Pull Request Overview

This PR introduces a quality estimation module for evaluating NMT model draft quality using confidence scores, chrF3 projections, and usability metrics. The module establishes correlations between confidence and chrF3 scores from diff predictions files to project quality metrics for confidence files.

Adds quality_estimation.py module with functions to project chrF3 scores from confidence data and compute usability proportions
Implements command-line interface supporting multiple confidence file selection methods (file paths or book IDs)
Generates projected chrF3 output files and aggregated usability metrics at chapter and book levels

Comments suppressed due to low confidence (1)

silnlp/nmt/quality_estimation.py:94

The regex pattern is missing the end-of-line anchor '$'. Without it, the pattern could match partial lines, potentially causing incorrect parsing of verse references.

            match = re.match(r"^([0-9A-Z][A-Z]{2}) (\d+):(\d+)(/.*)?", line)

_{Tip: Customize your code reviews with copilot-instructions.md. Create the file or learn how to get started.}

silnlp/nmt/quality_estimation.py

benjaminking

Reviewed 1 of 1 files at r3, all commit messages.
Reviewable status: all files reviewed, 6 unresolved discussions (waiting on @mshannon-sil)

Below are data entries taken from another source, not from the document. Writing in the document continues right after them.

-- ==== Sys2Proof/Tests/Slice0.lean ====
section
/-! SUPPORT. The model's own tests. Words and expected results are `95_test_vectors.md`'s, or are written out from the
format tables of `30_encoding.md` (R61, R62); nothing here is the model's own answer pasted back. Then one witness for
the hypotheses of each statement that has any. -/

namespace Sys2Proof.Tests

open Sys2Proof.Machine

/-! ## WellFormed: an ill-formed term for each check, refused -/

theorem test_wellFormed_refuses_odd_branch_offset :
    (Instr.beq 1 2 0x0003).wellFormed = false ∧ (Instr.bne 1 2 0x1FFF).wellFormed = false ∧
    (Instr.blt 1 2 1).wellFormed = false ∧ (Instr.bge 1 2 5).wellFormed = false ∧
    (Instr.bltu 1 2 7).wellFormed = false ∧ (Instr.bgeu 1 2 9).wellFormed = false := by decide

theorem test_wellFormed_refuses_odd_jump_offset : (Instr.jal 1 0x000001).wellFormed = false := by decide

theorem test_wellFormed_accepts_even_offsets :
    (Instr.beq 1 2 0x1FFE).wellFormed = true ∧ (Instr.jal 1 0x1FFFFE).wellFormed = true := by decide

/-! ## Decode: the word of every constructor, written field by field as R62 lays it out -/

-- OP: funct7 rs2 rs1 funct3 rd opcode, with rd = x3, rs1 = x1, rs2 = x2 (R71)
theorem test_decode_op :
    decode 0b0000000_00010_00001_000_00011_0110011 = .ok (.add 3 1 2) ∧
    decode 0b0100000_00010_00001_000_00011_0110011 = .ok (.sub 3 1 2) ∧
    decode 0b0000000_00010_00001_001_00011_0110011 = .ok (.sll 3 1 2) ∧
    decode 0b0000000_00010_00001_010_00011_0110011 = .ok (.slt 3 1 2) ∧
    decode 0b0000000_00010_00001_011_00011_0110011 = .ok (.sltu 3 1 2) ∧
    decode 0b0000000_00010_00001_100_00011_0110011 = .ok (.xor 3 1 2) ∧
    decode 0b0000000_00010_00001_101_00011_0110011 = .ok (.srl 3 1 2) ∧
    decode 0b0100000_00010_00001_101_00011_0110011 = .ok (.sra 3 1 2) ∧
    decode 0b0000000_00010_00001_110_00011_0110011 = .ok (.or 3 1 2) ∧
    decode 0b0000000_00010_00001_111_00011_0110011 = .ok (.and 3 1 2) := by decide

theorem test_decode_muldiv :
    decode 0b0000001_00010_00001_000_00011_0110011 = .ok (.mul 3 1 2) ∧
    decode 0b0000001_00010_00001_001_00011_0110011 = .ok (.mulh 3 1 2) ∧
    decode 0b0000001_00010_00001_010_00011_0110011 = .ok (.mulhsu 3 1 2) ∧
    decode 0b0000001_00010_00001_011_00011_0110011 = .ok (.mulhu 3 1 2) ∧
    decode 0b0000001_00010_00001_100_00011_0110011 = .ok (.div 3 1 2) ∧
    decode 0b0000001_00010_00001_101_00011_0110011 = .ok (.divu 3 1 2) ∧
    decode 0b0000001_00010_00001_110_00011_0110011 = .ok (.rem 3 1 2) ∧
    decode 0b0000001_00010_00001_111_00011_0110011 = .ok (.remu 3 1 2) := by decide

-- OP-IMM: imm rs1 funct3 rd opcode, with rd = x1, rs1 = x2 (R72)
theorem test_decode_opImm :
    decode 0b111111111110_00010_000_00001_0010011 = .ok (.addi 1 2 0xFFE) ∧
    decode 0b111111111110_00010_010_00001_0010011 = .ok (.slti 1 2 0xFFE) ∧
    decode 0b111111111110_00010_011_00001_0010011 = .ok (.sltiu 1 2 0xFFE) ∧
    decode 0b111111111110_00010_100_00001_0010011 = .ok (.xori 1 2 0xFFE) ∧
    decode 0b111111111110_00010_110_00001_0010011 = .ok (.ori 1 2 0xFFE) ∧
    decode 0b111111111110_00010_111_00001_0010011 = .ok (.andi 1 2 0xFFE) ∧
    decode 0b0000000_11110_00010_001_00001_0010011 = .ok (.slli 1 2 30) ∧
    decode 0b0000000_11110_00010_101_00001_0010011 = .ok (.srli 1 2 30) ∧
    decode 0b0100000_11110_00010_101_00001_0010011 = .ok (.srai 1 2 30) := by decide

-- LOAD: imm rs1 funct3 rd opcode (R73); STORE: imm[11:5] rs2 rs1 funct3 imm[4:0] opcode (R74)
theorem test_decode_load :
    decode 0b100000000011_00010_000_00110_0000011 = .ok (.lb 6 2 0x803) ∧
    decode 0b100000000011_00010_001_00110_0000011 = .ok (.lh 6 2 0x803) ∧
    decode 0b100000000011_00010_010_00110_0000011 = .ok (.lw 6 2 0x803) ∧
    decode 0b100000000011_00010_100_00110_0000011 = .ok (.lbu 6 2 0x803) ∧
    decode 0b100000000011_00010_101_00110_0000011 = .ok (.lhu 6 2 0x803) := by decide

theorem test_decode_store :
    decode 0b1000001_00101_00010_000_00010_0100011 = .ok (.sb 5 2 0b100000100010) ∧
    decode 0b1000001_00101_00010_001_00010_0100011 = .ok (.sh 5 2 0b100000100010) ∧
    decode 0b1000001_00101_00010_010_00010_0100011 = .ok (.sw 5 2 0b100000100010) := by decide

-- BRANCH: imm[12] imm[10:5] rs2 rs1 funct3 imm[4:1] imm[11] opcode (R75), offset 1 0 100001 0001 0
theorem test_decode_branch :
    decode 0b1_100001_00010_00001_000_0001_0_1100011 = .ok (.beq 1 2 0b1_0_100001_0001_0) ∧
    decode 0b1_100001_00010_00001_001_0001_0_1100011 = .ok (.bne 1 2 0b1_0_100001_0001_0) ∧
    decode 0b1_100001_00010_00001_100_0001_0_1100011 = .ok (.blt 1 2 0b1_0_100001_0001_0) ∧
    decode 0b1_100001_00010_00001_101_0001_0_1100011 = .ok (.bge 1 2 0b1_0_100001_0001_0) ∧
    decode 0b1_100001_00010_00001_110_0001_0_1100011 = .ok (.bltu 1 2 0b1_0_100001_0001_0) ∧
    decode 0b1_100001_00010_00001_111_0001_0_1100011 = .ok (.bgeu 1 2 0b1_0_100001_0001_0) ∧
    decode 0b0_000000_00010_00001_000_0000_1_1100011 = .ok (.beq 1 2 0b0_1_000000_0000_0) := by decide

-- U and J formats (R76), JALR (R77), ECALL (R78)
theorem test_decode_upper_jump_system :
    decode 0b00010010001101000101_00101_0110111 = .ok (.lui 5 0x12345) ∧
    decode 0b10000000000000000001_00101_0010111 = .ok (.auipc 5 0x80001) ∧
    decode 0b1_0000000001_0_00000010_00001_1101111 = .ok (.jal 1 0b1_00000010_0_0000000001_0) ∧
    decode 0b0_0000000000_1_00000000_00001_1101111 = .ok (.jal 1 0b0_00000000_1_0000000000_0) ∧
    decode 0b111111111111_00101_000_00001_1100111 = .ok (.jalr 1 5 0xFFF) ∧
    decode 0b000000000000_00000_000_00000_1110011 = .ok .ecall := by decide

-- Words that are no instruction (L2.1, L2.3, L2.5, L2.7, L2.8)
theorem test_decode_faults :
    [0x422081B3, 0x4020C1B3, 0x202081B3, 0x02111093, 0x42315093, 0x20315093, 0x40311093, 0x0020A863, 0x004290E7, 0x00100073,
      0x00001073, 0x000000F3, 0x00008073, 0x30200073, 0x10500073, 0x0FF0000F, 0xC0002073, 0x00000000, 0xFFFFFFFF].all (fun w => (decode w).toOption == none) = true := by decide

/-- The first word of the byte file of P1: `00500093`, little-endian (R50); a file that is no whole number of words is
no image. -/
theorem test_decode_image_bytes :
    decodeBytes [0x93, 0x00, 0x50, 0x00] = .ok (.addi 1 0 5, []) ∧ decodeBytes [0x93, 0x00, 0x50] = .error .truncated ∧
    imageOfBytes [0x93, 0x00, 0x50, 0x00, 0x73, 0x00, 0x00, 0x00] = some [0x00500093, 0x00000073] ∧
    imageOfBytes [0x93, 0x00, 0x50, 0x00, 0x73] = none ∧ decodeTableWord 32 0x00000073 = some .ecall := by decide

/-! ## One step on one word

A state with some registers set and a word at its pc; what the step leaves. -/

/-- Reset, with registers set, at a pc. -/
def stateWith (pc : Word) (regs : List (RegIdx × Word)) : State :=
  regs.foldl (fun s p => s.writeReg p.1 p.2) (State.reset.setPc pc)

/-- The state after one step on a word placed at the pc. -/
def stepOn (w : Nat) (s : State) : Option State :=
  match step (s.withFetchWord 32 w) with
  | .next t => some t
  | .fault _ => none
  | .refused _ => none

/-- Register `rd` and the pc after one step from pc 0. -/
def regAfter (w : Nat) (regs : List (RegIdx × Word)) (rd : RegIdx) : Option (Word × Word) :=
  (stepOn w (stateWith 0 regs)).map fun t => (t.readReg rd, t.pc)

/-- The pc after one step from pc 8. -/
def pcAfter (w : Nat) (regs : List (RegIdx × Word)) : Option Word :=
  (stepOn w (stateWith 8 regs)).map (·.pc)

/-- The status after one step from pc 8, when the step changed nothing else. -/
def endAfter (w : Nat) (regs : List (RegIdx × Word)) : Option RunStatus :=
  (stepOn w (stateWith 8 regs)).bind fun t =>
    if t = ((stateWith 8 regs).withFetchWord 32 w).terminate t.status then some t.status else none

-- L2.1 and L2.2
theorem test_add :
    regAfter 0x002081B3 [(1, 0x7FFFFFFF), (2, 0x1)] 3 = some (0x80000000, 4) ∧
    regAfter 0x002081B3 [(1, 0xFFFFFFFF), (2, 0x1)] 3 = some (0x0, 4) := by decide

theorem test_sub :
    regAfter 0x402081B3 [(1, 0x5), (2, 0x7)] 3 = some (0xFFFFFFFE, 4) ∧
    regAfter 0x402081B3 [(1, 0x80000000), (2, 0x1)] 3 = some (0x7FFFFFFF, 4) := by decide

theorem test_sll :
    regAfter 0x002091B3 [(1, 0x1), (2, 0x20)] 3 = some (0x1, 4) ∧
    regAfter 0x002091B3 [(1, 0x3), (2, 0xFFFFFFE1)] 3 = some (0x6, 4) := by decide

theorem test_slt :
    regAfter 0x0020A1B3 [(1, 0xFFFFFFFF), (2, 0x1)] 3 = some (0x1, 4) := by decide

theorem test_sltu :
    regAfter 0x0020B1B3 [(1, 0xFFFFFFFF), (2, 0x1)] 3 = some (0x0, 4) := by decide

theorem test_xor :
    regAfter 0x0020C1B3 [(1, 0xFF00FF00), (2, 0x0FF00FF0)] 3 = some (0xF0F0F0F0, 4) := by decide

theorem test_srl :
    regAfter 0x0020D1B3 [(1, 0x80000000), (2, 0x1F)] 3 = some (0x1, 4) ∧
    regAfter 0x0020D1B3 [(1, 0x80000000), (2, 0x20)] 3 = some (0x80000000, 4) := by decide

theorem test_sra :
    regAfter 0x4020D1B3 [(1, 0x80000000), (2, 0x4)] 3 = some (0xF8000000, 4) ∧
    regAfter 0x4020D1B3 [(1, 0x7FFFFFF0), (2, 0x24)] 3 = some (0x07FFFFFF, 4) := by decide

theorem test_or :
    regAfter 0x0020E1B3 [(1, 0xFF00FF00), (2, 0x0FF00FF0)] 3 = some (0xFFF0FFF0, 4) := by decide

theorem test_and :
    regAfter 0x0020F1B3 [(1, 0xFF00FF00), (2, 0x0FF00FF0)] 3 = some (0x0F000F00, 4) := by decide

theorem test_mul :
    regAfter 0x022081B3 [(1, 0x80000000), (2, 0xFFFFFFFF)] 3 = some (0x80000000, 4) ∧
    regAfter 0x022081B3 [(1, 0x10000), (2, 0x10000)] 3 = some (0x0, 4) := by decide

theorem test_mulh :
    regAfter 0x022091B3 [(1, 0x80000000), (2, 0x80000000)] 3 = some (0x40000000, 4) ∧
    regAfter 0x022091B3 [(1, 0xFFFFFFFF), (2, 0x1)] 3 = some (0xFFFFFFFF, 4) := by decide

theorem test_mulhsu :
    regAfter 0x0220A1B3 [(1, 0xFFFFFFFF), (2, 0xFFFFFFFF)] 3 = some (0xFFFFFFFF, 4) ∧
    regAfter 0x0220A1B3 [(1, 0x80000000), (2, 0xFFFFFFFF)] 3 = some (0x80000000, 4) ∧
    regAfter 0x0220A1B3 [(1, 0x1), (2, 0xFFFFFFFF)] 3 = some (0x0, 4) := by decide

theorem test_mulhu :
    regAfter 0x0220B1B3 [(1, 0xFFFFFFFF), (2, 0xFFFFFFFF)] 3 = some (0xFFFFFFFE, 4) ∧
    regAfter 0x0220B1B3 [(1, 0x80000000), (2, 0x2)] 3 = some (0x1, 4) := by decide

theorem test_div :
    regAfter 0x0220C1B3 [(1, 0xFFFFFFEC), (2, 0x6)] 3 = some (0xFFFFFFFD, 4) ∧
    regAfter 0x0220C1B3 [(1, 0x14), (2, 0xFFFFFFFA)] 3 = some (0xFFFFFFFD, 4) ∧
    regAfter 0x0220C1B3 [(1, 0x14), (2, 0x0)] 3 = some (0xFFFFFFFF, 4) ∧
    regAfter 0x0220C1B3 [(1, 0x80000000), (2, 0xFFFFFFFF)] 3 = some (0x80000000, 4) := by decide

theorem test_divu :
    regAfter 0x0220D1B3 [(1, 0xFFFFFFEC), (2, 0x6)] 3 = some (0x2AAAAAA7, 4) ∧
    regAfter 0x0220D1B3 [(1, 0x14), (2, 0x0)] 3 = some (0x14, 4) ∧
    regAfter 0x0220D1B3 [(1, 0x80000000), (2, 0xFFFFFFFF)] 3 = some (0x0, 4) := by decide

theorem test_rem :
    regAfter 0x0220E1B3 [(1, 0xFFFFFFEC), (2, 0x6)] 3 = some (0xFFFFFFFE, 4) ∧
    regAfter 0x0220E1B3 [(1, 0x14), (2, 0xFFFFFFFA)] 3 = some (0x2, 4) ∧
    regAfter 0x0220E1B3 [(1, 0x14), (2, 0x0)] 3 = some (0x14, 4) ∧
    regAfter 0x0220E1B3 [(1, 0x80000000), (2, 0xFFFFFFFF)] 3 = some (0x0, 4) := by decide

theorem test_remu :
    regAfter 0x0220F1B3 [(1, 0xFFFFFFEC), (2, 0x6)] 3 = some (0x2, 4) ∧
    regAfter 0x0220F1B3 [(1, 0x14), (2, 0x0)] 3 = some (0x14, 4) := by decide

/-- `ADD x1, x1, x1` reads before it writes (L2.1); `ADDI x0, x0, 5` leaves `x0` zero (S-RF). -/
theorem test_same_register_and_x0 :
    regAfter 0x001080B3 [(1, 3)] 1 = some (6, 4) ∧ regAfter 0x00500013 [] 0 = some (0, 4) := by decide

-- L2.3
theorem test_addi :
    regAfter 0xFFF10093 [(2, 0x0)] 1 = some (0xFFFFFFFF, 4) ∧
    regAfter 0x7FF10093 [(2, 0x7FFFFFFF)] 1 = some (0x800007FE, 4) := by decide

theorem test_slti :
    regAfter 0xFFF12093 [(2, 0xFFFFFFFE)] 1 = some (0x1, 4) ∧
    regAfter 0x00012093 [(2, 0x80000000)] 1 = some (0x1, 4) := by decide

theorem test_sltiu :
    regAfter 0xFFF13093 [(2, 0xFFFFFFFE)] 1 = some (0x1, 4) ∧
    regAfter 0x00113093 [(2, 0x5)] 1 = some (0x0, 4) ∧
    regAfter 0x80013093 [(2, 0xFFFFF7FF)] 1 = some (0x1, 4) := by decide

theorem test_xori :
    regAfter 0xFFF14093 [(2, 0x12345678)] 1 = some (0xEDCBA987, 4) := by decide

theorem test_ori :
    regAfter 0x80016093 [(2, 0x1)] 1 = some (0xFFFFF801, 4) := by decide

theorem test_andi :
    regAfter 0xFF017093 [(2, 0xFFFFFFF7)] 1 = some (0xFFFFFFF0, 4) ∧
    regAfter 0x0FF17093 [(2, 0x12345678)] 1 = some (0x78, 4) := by decide

theorem test_slli :
    regAfter 0x01F11093 [(2, 0x1)] 1 = some (0x80000000, 4) := by decide

theorem test_srli :
    regAfter 0x00415093 [(2, 0xF0000000)] 1 = some (0x0F000000, 4) := by decide

theorem test_srai :
    regAfter 0x40415093 [(2, 0xF0000000)] 1 = some (0xFF000000, 4) ∧
    regAfter 0x40015093 [(2, 0x80000000)] 1 = some (0x80000000, 4) := by decide

/-! Loads and stores (L2.4) -/

/-- A state at pc 0 with `x2 = 0x1000`, and the four bytes `F3 F2 81 80` at logical `0x1000` to `0x1003`, that is at
physical indices `CAPACITY − 0x1000` down to `CAPACITY − 0x1003` (L2.4, R45). -/
def loaded (d : ReadDirection) : State :=
  { stateWith 0 [(2, 0x1000)] with
    store := [(0xFEFFD, 0x80), (0xFEFFE, 0x81), (0xFEFFF, 0xF2), (0xFF000, 0xF3)], params := ⟨2 ^ 20, d⟩ }

/-- Register `rd` after a load from `loaded`. -/
def loadAfter (d : ReadDirection) (w : Nat) (rd : RegIdx) : Option Word :=
  (stepOn w (loaded d)).map (·.readReg rd)

theorem test_lb :
    loadAfter .increasingIndex 0x00010303 6 = some 0xFFFFFFF3 := by decide

theorem test_lh :
    loadAfter .increasingIndex 0x00111383 7 = some 0xFFFFF3F2 := by decide

theorem test_lhu :
    loadAfter .increasingIndex 0x00115403 8 = some 0x0000F3F2 := by decide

silnlp/nmt/quality_estimation.py line 26 at r3 (raw file):

def estimate_quality(diff_predictions_file: Path, confidence_files: List[Path]):

Can you add a -> None type hint?

silnlp/nmt/quality_estimation.py line 40 at r3 (raw file):

            f"in {diff_predictions_file} do not match."
        )
    slope, intercept = linregress(confidence_scores, chrf3_scores)[:2]

Can you refactor this so that we only do the regression once? Linear regression isn't very expensive, but we may want to support other types of regression that require numerical or iterative methods someday.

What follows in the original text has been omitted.